Extracted records:
Segment Open

theorem State.lockPort_within {s : State} (pregs : Part.regs ∈ T) (pq91 : Part.q91 ∈ T) (prk : Part.rk ∈ T) (pscan : Part.scan ∈ T) (ptmx : Part.tmx ∈ T) (h0' : Within T s0 s) : Within T s0 (State.lockPort s) := by
  unfold State.lockPort
  refine within_ite ?_ ?_
  · extract_lets s1
    rename_i x2
    have h3 : Within T s0 s1 := by
      unfold s1
      refine State.raise_within pregs pq91 prk pscan ?_
      refine State.wrB_within pregs ?_
      exact h0'
    clear_value s1 x2
    exact within_upd h3 (tmx := .inl ptmx)
  · exact h0'

theorem State.setLatch_within {s : State} {source : ℕ} {ev : Ev} (pregs : Part.regs ∈ T) (pq91 : Part.q91 ∈ T) (prk : Part.rk ∈ T) (pscan : Part.scan ∈ T) (ptmx : Part.tmx ∈ T) (h0' : Within T s0 s) : Within T s0 (State.setLatch s source ev) := by
  unfold State.setLatch
  refine State.lockPort_within pregs pq91 prk pscan ptmx ?_
  refine State.wr_within pregs ?_
  refine State.wrB_within pregs ?_
  exact h0'

theorem State.enterSafe_within {s : State} {latch : Bool} {src : ℕ} {ev : Ev} (pregs : Part.regs ∈ T) (pout : Part.out ∈ T) (pcrown : Part.crown ∈ T) (pq91 : Part.q91 ∈ T) (ppwm : Part.pwm ∈ T) (ploop : Part.loop ∈ T) (ptrack : Part.track ∈ T) (pprot : Part.prot ∈ T) (prk : Part.rk ∈ T) (pscan : Part.scan ∈ T) (pest : Part.est ∈ T) (ptmx : Part.tmx ∈ T) (pringSt : Part.ringSt ∈ T) (pbal : Part.bal ∈ T) (ptele : Part.tele ∈ T) (pnvm : Part.nvm ∈ T) (h0' : Within T s0 s) : Within T s0 (State.enterSafe s latch src ev) := by
  unfold State.enterSafe
  extract_lets s1 s2 s3 s4 s5 s6 s7
  rename_i s8 x9 x10
  have h11 : Within T s0 s1 := by
    unfold s1
    refine State.setMode_within pregs ?_
    refine State.dropStart_within pregs pcrown pq91 ptrack prk pscan ?_
    refine State.loopOff_within pregs ?_
    refine State.dropEnables_within pregs pprot ?_
    refine State.gatesOff_within pregs ppwm ploop ?_
    refine State.leaveBal_within pregs pout pq91 prk pscan pringSt pbal ?_
    exact h0'
  have h12 : Within T s0 s2 := by
    unfold s2
    refine State.raise_within pregs pq91 prk pscan ?_
    refine State.wr_within pregs ?_
    refine State.wrB_within pregs ?_
    exact h11
  have h13 : Within T s0 s3 := by
    unfold s3
    refine State.wrB_within pregs ?_
    exact h12
  have h14 : Within T s0 s5 := by
    unfold s5
    refine within_ite ?_ ?_
    · refine State.record_within pq91 ?_
      exact h13
    · exact h13
  have h15 : Within T s0 s7 := by
    unfold s7
    exact within_upd h14 (crown := .inl pcrown)
  have h16 : Within T s0 s8 := by
    unfold s8
    refine within_ite ?_ ?_
    · refine State.setLatch_within pregs pq91 prk pscan ptmx ?_
      exact h15
    · exact h15
  clear_value s1 s2 s3 s4 s5 s6 s7 s8 x9 x10
  refine State.entryStore_within pregs pq91 prk pscan pest ptele pnvm ?_
  exact within_upd h16 (loop := .inl ploop) (prot := .inl pprot)

theorem State.giveUpClaim_within {s : State} {role : ℕ} (pregs : Part.regs ∈ T) (pshadow : Part.shadow ∈ T) (pout : Part.out ∈ T) (pcrown : Part.crown ∈ T) (pstg : Part.stg ∈ T) (pq91 : Part.q91 ∈ T) (ppwm : Part.pwm ∈ T) (ploop : Part.loop ∈ T) (ptrack : Part.track ∈ T) (pprot : Part.prot ∈ T) (prk : Part.rk ∈ T) (pscan : Part.scan ∈ T) (pimp : Part.imp ∈ T) (pringSt : Part.ringSt ∈ T) (pbal : Part.bal ∈ T) (ppair : Part.pair ∈ T) (h0' : Within T s0 s) : Within T s0 (State.giveUpClaim s role) := by
  unfold State.giveUpClaim
  extract_lets s1 s2 s3
  have h4 : Within T s0 s1 := by
    unfold s1
    refine State.abortRun_within pregs pout pq91 ppwm ploop prk pscan pimp pringSt pbal ppair ?_
    refine State.dropEnables_within pregs pprot ?_
    refine State.freezeAll_within pregs ?_
    refine State.gatesOff_within pregs ppwm ploop ?_
    exact h0'
  have h5 : Within T s0 s2 := by
    unfold s2
    refine within_ite ?_ ?_
    · refine State.cancelApply_within pregs pshadow pstg ?_
      exact h4
    · exact h4
  have h6 : Within T s0 s3 := by
    unfold s3
    refine State.wr_within pregs ?_
    refine State.wr_within pregs ?_
    refine State.wr_within pregs ?_
    refine State.endSequence_within pregs pcrown ptrack ?_
    exact h5
  clear_value s1 s2 s3
  refine State.driveCool_within pregs ?_
  refine State.stopRing_within pregs pringSt ?_
  exact h6

theorem State.tripMode_within {s : State} {src : ℕ} {ev : Ev} (pregs : Part.regs ∈ T) (pshadow : Part.shadow ∈ T) (pout : Part.out ∈ T) (pcrown : Part.crown ∈ T) (pstg : Part.stg ∈ T) (pq91 : Part.q91 ∈ T) (ppwm : Part.pwm ∈ T) (ploop : Part.loop ∈ T) (ptrack : Part.track ∈ T) (pprot : Part.prot ∈ T) (prk : Part.rk ∈ T) (pscan : Part.scan ∈ T) (pimp : Part.imp ∈ T) (pest : Part.est ∈ T) (ptmx : Part.tmx ∈ T) (pringSt : Part.ringSt ∈ T) (pbal : Part.bal ∈ T) (ptele : Part.tele ∈ T) (pnvm : Part.nvm ∈ T) (ppair : Part.pair ∈ T) (h0' : Within T s0 s) : Within T s0 (State.tripMode s src ev) := by
  unfold State.tripMode
  split
  · rename_i x1 e2
    refine State.closeFeed_within pregs ?_
    exact h0'
  · rename_i x3 e4
    refine State.closeFeed_within pregs ?_
    exact h0'
  · rename_i x5 e6
    refine State.setLatch_within pregs pq91 prk pscan ptmx ?_
    exact h0'
  · rename_i x7 e8 e9 e10
    refine within_ite ?_ ?_
    · refine State.closeFeed_within pregs ?_
      exact h0'
    · extract_lets s11 s12 s13 s14
      rename_i s15
      have h16 : Within T s0 s11 := by
        unfold s11
        refine State.loopOff_within pregs ?_
        refine State.endForStop_within pregs pshadow pout pcrown pstg pq91 ppwm ploop ptrack prk pscan pimp pringSt pbal ppair ?_
        exact h0'
      have h17 : Within T s0 s12 := by
        unfold s12
        refine State.wr_within pregs ?_
        refine State.wrB_within pregs ?_
        exact h16
      have h18 : Within T s0 s15 := by
        unfold s15
        exact within_upd h17 (prot := .inl pprot)
      clear_value s11 s12 s13 s14 s15
      refine within_ite ?_ ?_
      · refine State.enterSafe_within pregs pout pcrown pq91 ppwm ploop ptrack pprot prk pscan pest ptmx pringSt pbal ptele pnvm ?_
        exact h18
      · exact h18

theorem State.hardTrip_within {s : State} {src : ℕ} {ev : Ev} (pregs : Part.regs ∈ T) (pshadow : Part.shadow ∈ T) (pout : Part.out ∈ T) (pcrown : Part.crown ∈ T) (pstg : Part.stg ∈ T) (pq91 : Part.q91 ∈ T) (ppwm : Part.pwm ∈ T) (ploop : Part.loop ∈ T) (ptrack : Part.track ∈ T) (pprot : Part.prot ∈ T) (prk : Part.rk ∈ T) (pscan : Part.scan ∈ T) (pimp : Part.imp ∈ T) (pest : Part.est ∈ T) (ptmx : Part.tmx ∈ T) (pringSt : Part.ringSt ∈ T) (pbal : Part.bal ∈ T) (ptele : Part.tele ∈ T) (pnvm : Part.nvm ∈ T) (ppair : Part.pair ∈ T) (h0' : Within T s0 s) : Within T s0 (State.hardTrip s src ev) := by
  unfold State.hardTrip
  refine within_ite ?_ ?_
  · exact h0'
  · extract_lets s1 s2
    have h3 : Within T s0 s1 := by
      unfold s1
      refine State.freezeAll_within pregs ?_
      refine State.dropEnables_within pregs pprot ?_
      refine State.gatesOff_within pregs ppwm ploop ?_
      refine State.endGateTest_within pregs pq91 ppwm ploop pprot prk pscan ptmx ?_
      exact h0'
    have h4 : Within T s0 s2 := by
      unfold s2
      refine State.raise_within pregs pq91 prk pscan ?_
      refine State.bump_within pregs ?_
      refine State.wr_within pregs ?_
      exact h3
    clear_value s1 s2
    refine State.tripMode_within pregs pshadow pout pcrown pstg pq91 ppwm ploop ptrack pprot prk pscan pimp pest ptmx pringSt pbal ptele pnvm ppair ?_
    refine State.cancelApply_within pregs pshadow pstg ?_
    refine State.cutFeed_within pregs pq91 ptrack prk pscan ?_
    exact h4

theorem State.holdRun_within {s : State} (pregs : Part.regs ∈ T) (pout : Part.out ∈ T) (pq91 : Part.q91 ∈ T) (ppwm : Part.pwm ∈ T) (ploop : Part.loop ∈ T) (prk : Part.rk ∈ T) (pscan : Part.scan ∈ T) (pimp : Part.imp ∈ T) (pringSt : Part.ringSt ∈ T) (pbal : Part.bal ∈ T) (ppair : Part.pair ∈ T) (h0' : Within T s0 s) : Within T s0 (State.holdRun s) := by
  unfold State.holdRun
  refine State.abortRun_within pregs pout pq91 ppwm ploop prk pscan pimp pringSt pbal ppair ?_
  refine within_ite ?_ ?_
  · refine State.discardWindow_within pregs pq91 prk pscan pimp ?_
    exact h0'
  · exact h0'

theorem State.noteSH_within {s : State} {source : ℕ} {ev : Ev} (pprot : Part.prot ∈ T) (h0' : Within T s0 s) : Within T s0 (State.noteSH s source ev) := by
  unfold State.noteSH
  exact within_upd h0' (prot := .inl pprot)

theorem State.srdRelease_within {s : State} (pregs : Part.regs ∈ T) (pout : Part.out ∈ T) (pcrown : Part.crown ∈ T) (pq91 : Part.q91 ∈ T) (ppwm : Part.pwm ∈ T) (ploop : Part.loop ∈ T) (ptrack : Part.track ∈ T) (pprot : Part.prot ∈ T) (prk : Part.rk ∈ T) (pscan : Part.scan ∈ T) (pest : Part.est ∈ T) (ptmx : Part.tmx ∈ T) (pringSt : Part.ringSt ∈ T) (pbal : Part.bal ∈ T) (ptele : Part.tele ∈ T) (pnvm : Part.nvm ∈ T) (h0' : Within T s0 s) : Within T s0 (State.srdRelease s) := by
  unfold State.srdRelease
  split
  · rename_i x1 e2
    exact h0'
  · rename_i x3 x4 e5
    extract_lets s6 s7
    have h8 : Within T s0 s6 := by
      unfold s6
      refine State.wr_within pregs ?_
      exact h0'
    have h9 : Within T s0 s7 := by
      unfold s7
      refine within_ite ?_ ?_
      · exact h8
      · refine State.releaseAll_within pregs pq91 ptrack prk pscan ?_
        exact h8
    clear_value s6 s7
    refine within_ite ?_ ?_
    · refine State.enterSafe_within pregs pout pcrown pq91 ppwm ploop ptrack pprot prk pscan pest ptmx pringSt pbal ptele pnvm ?_
      exact h9
    · exact h9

Segment Closed

Please give back, exactly as it stands above, the stretch from the line with "have h15 : Within T s0 s7 := by" through the line with "exact within_upd h16", and no line outside it.

Result for this task:
  have h15 : Within T s0 s7 := by
    unfold s7
    exact within_upd h14 (crown := .inl pcrown)
  have h16 : Within T s0 s8 := by
    unfold s8
    refine within_ite ?_ ?_
    · refine State.setLatch_within pregs pq91 prk pscan ptmx ?_
      exact h15
    · exact h15
  clear_value s1 s2 s3 s4 s5 s6 s7 s8 x9 x10
  refine State.entryStore_within pregs pq91 prk pscan pest ptele pnvm ?_
  exact within_upd h16 (loop := .inl ploop) (prot := .inl pprot)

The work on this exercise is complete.